*What you should do:* Restate word for word the entries below, starting with the line with "let (el, fl)" and continuing through the line with "let ready := chainsReady". Include both of those lines and no others.

======== Exercise inputs

/-- Combined elements rounded once, each under the control block of its chain 0 (R231), with TILE_FPSTAT bits. -/
def chainsOut (f : FmtCode) (long : Bool) (pl : CPlace) (es : List ((Nat × Nat) × ChainEl)) :
    List (Nat × Nat × Nat) × List (Nat × Nat) × Nat :=
  ((es.map fun e => e.2.wcb).eraseDups).foldl (fun acc w =>
    let o := convert f w (wcbCol w) ((es.filter fun e => e.2.wcb == w).map fun e =>
      (e.1, chainNum long e.2.sum, wcbRnd w e.2.index))
    let (els, scs) := placeOut f pl (wcbCol w) o
    (acc.1 ++ els, acc.2.1 ++ scs, acc.2.2 ||| o.flags)) ([], [], 0)

/-- A TILED write-out of one fragment (R210, R211, R229 to R231). Elements beyond the position's extents are not stored, whatever
the masks say; a set whose fragment lies outside the position, or whose mode is not the descriptor's, is refused (log
entry 113). -/
def woutPiece (s : State) (l : Nat) (c : TileCmd) (b : Binding) (pos : Pos) : State :=
  let d := b.desc
  let p := tilePart s l
  let a := accAt (tileAt s l) (c.fn % 4)
  let w := c.wcb
  let per := max 1 (ceilDiv (lvlExt d 0 1) 64)
  let fi := c.fn % 4 / per
  let fj := c.fn % 4 % per
  match tdFmt d 2 with
  | none => cmdFault s l c 0x09
  | some f =>
    if wcbOk w (some a.long) = false ∨ fieldAt w 0 1 ≠ fieldAt d 0x12 1 ∨ tdLong d ≠ some a.long
        ∨ pos.len 0 ≤ 64 * fi ∨ pos.len 1 ≤ 64 * fj then cmdFault s l c 0x09
    else
      let m0 := pos.org 0 + 64 * fi
      let n0 := pos.org 1 + 64 * fj
      let g := pos.org 4
      let es := fragElems a fun i j => maskAct c i j && decide (64 * fi + i < pos.len 0) && decide (64 * fj + j < pos.len 1)
      let index (i j : Nat) : Nat :=
        (fieldAt w 0x18 8 + (g * tdDim d 0 + m0 + i) * fieldAt w 0x14 4 + n0 + j) % 2 ^ 64
      let pl : CPlace :=
        { bitAddr := fun i j => (rowAddr d b.conv 2 g 0 (m0 + i)).getD 0 * 8 + (n0 + j) * f.fmt.bits
          scale := fun col k => if col then cScaleAddr d true g (m0 + 32 * k.2) (n0 + k.1)
            else cScaleAddr d false g (m0 + k.1) (n0 + 32 * k.2) }
      let rd := es.foldl (fun f e => f ||| e.2.2) 0
      let done_ (s : State) (els : List (Nat × Nat × Nat)) (scs : List (Nat × Nat)) (flags : Nat) (held : List (Nat × Nat)) :
          State :=
        match storeC s p l b pos els scs with
        | (.ok, wrote, s) =>
          modQueueCmd (startCmd (setFp s l flags) l c wrote [] none) l c.num fun c => { c with held := held }
        | (.bounds, _, s) => cmdFault s l c 0x0A
        | (x, _, s) => accStop s p x
      if chainsTotal d ≤ 1 then
        let o := (fragConvert a w es index).1
        let (els, scs) := placeOut f pl (wcbCol w) o
        done_ s els scs (rd ||| o.flags) []
      else
        let c0 := pos.org 3 * chainsPerTap d + (if tdChain d = 0 then 0 else pos.org 2 / tdChain d)
        let cn := if tdChain d = 0 then 1 else max 1 (ceilDiv (pos.len 2) (tdChain d))
        let total := chainsTotal d
        let r := es.foldl (fun (acc : Tbl ChainEl × Nat × List (Nat × Nat)) e =>
          let k := pl.bitAddr e.1.1 e.1.2
          let part := if a.long then longPartial e.2.1 else leBytes 4 (e.2.1.running.getD f32Zero).toNat
          let old := Tbl.get {} acc.1 k
          let ch := chainIndex old c0 cn
          let (el, fl) := chainArrive a.long total ch part w (index e.1.1 e.1.2) old
          (Tbl.put {} acc.1 k el, acc.2.1 ||| fl, if el.next ≤ ch then (k, ch) :: acc.2.2 else acc.2.2))
          (chainsOf s p, rd, [])
        let (tb, fl, held) := r
        let ready := chainsReady f pl total tb
        let (els, scs, fo) := chainsOut f a.long pl ready
        let tb := ready.foldl (fun tb e => Tbl.drop tb (pl.bitAddr e.1.1 e.1.2)) tb
        done_ (setChains s p tb) els scs (fl ||| fo) held

def woutTiled (s : State) (l : Nat) (c : TileCmd) (hit : Bool) : State :=
  if tiledOk c.xfer = false ∨ fieldAt c.xfer 1 1 ≠ 4 ∨ ¬ zeroAt c.xfer 4 4 ∨ ¬ zeroAt c.xfer 0x28 4 then cmdFault s l c 0x09
  else withBinding s l c hit fun s b =>
    match b.pos.bind fun n => (walkOf b.desc (tileAt s l).index)[n]? with
    | none => cmdFault s l c 0x09
    | some pos => woutPiece s l c b pos

def doWoutExecute (t : TileId) (hit : Bool) (s : State) : State :=
  let l := liveTile s t.toNat
  match nextCmd s l 0x24 with
  | none => s
  | some c => if fieldAt c.xfer 0 1 = 1 then woutTiled s l c hit else woutDirect s l c

/-- WOUT_EXECUTE (R103 to R116, R210, R211, R217, R225, R230, R925). -/
def execWoutExecute (t : TransferStart) (s : State) : Res := done s (doWoutExecute t.tile t.hit s)

/-! ### Completion -/

/-- A write-out whose chain arrived early completes once it has been added (R230). -/
def chainsIn (s : State) (p : Nat) (c : TileCmd) : Bool :=
  c.held.all fun h => match (chainsOf s p).find? (fun e => e.1 == h.1) with
    | some e => decide (h.2 < e.2.next)
    | none => true

def doTileCommandComplete (t : TileId) (num : Nat) (s : State) : State :=
  let l := liveTile s t.toNat
  match (tileAt s l).queue.find? fun c => c.num == num && c.started with
  | none => s
  | some c =>
    if chainsIn s (tilePart s l) c = false then s
    else settleHalt (wake (modTile s l fun x => { x with queue := x.queue.filter fun c => c.num != num }) l) l

/-- TILE_COMMAND_COMPLETE: a started command ends and its queue entry is free (R143, R146, R166). -/
def execTileCommandComplete (t : TileId) (num : Nat) (s : State) : Res := done s (doTileCommandComplete t num s)

/-! ### Level stagers -/

/-- The bytes of a level tile of C that its walk writes are all there. -/
def cComplete (d conv : Bytes) (q : Pos) (b : Tbl Byte) : Bool :=
  (tileRanges d conv 2 q).all fun r => (Tbl.inRange b r.1 r.2).length == r.2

================

*Answer box:*
          let (el, fl) := chainArrive a.long total ch part w (index e.1.1 e.1.2) old
          (Tbl.put {} acc.1 k el, acc.2.1 ||| fl, if el.next ≤ ch then (k, ch) :: acc.2.2 else acc.2.2))
          (chainsOf s p, rd, [])
        let (tb, fl, held) := r
        let ready := chainsReady f pl total tb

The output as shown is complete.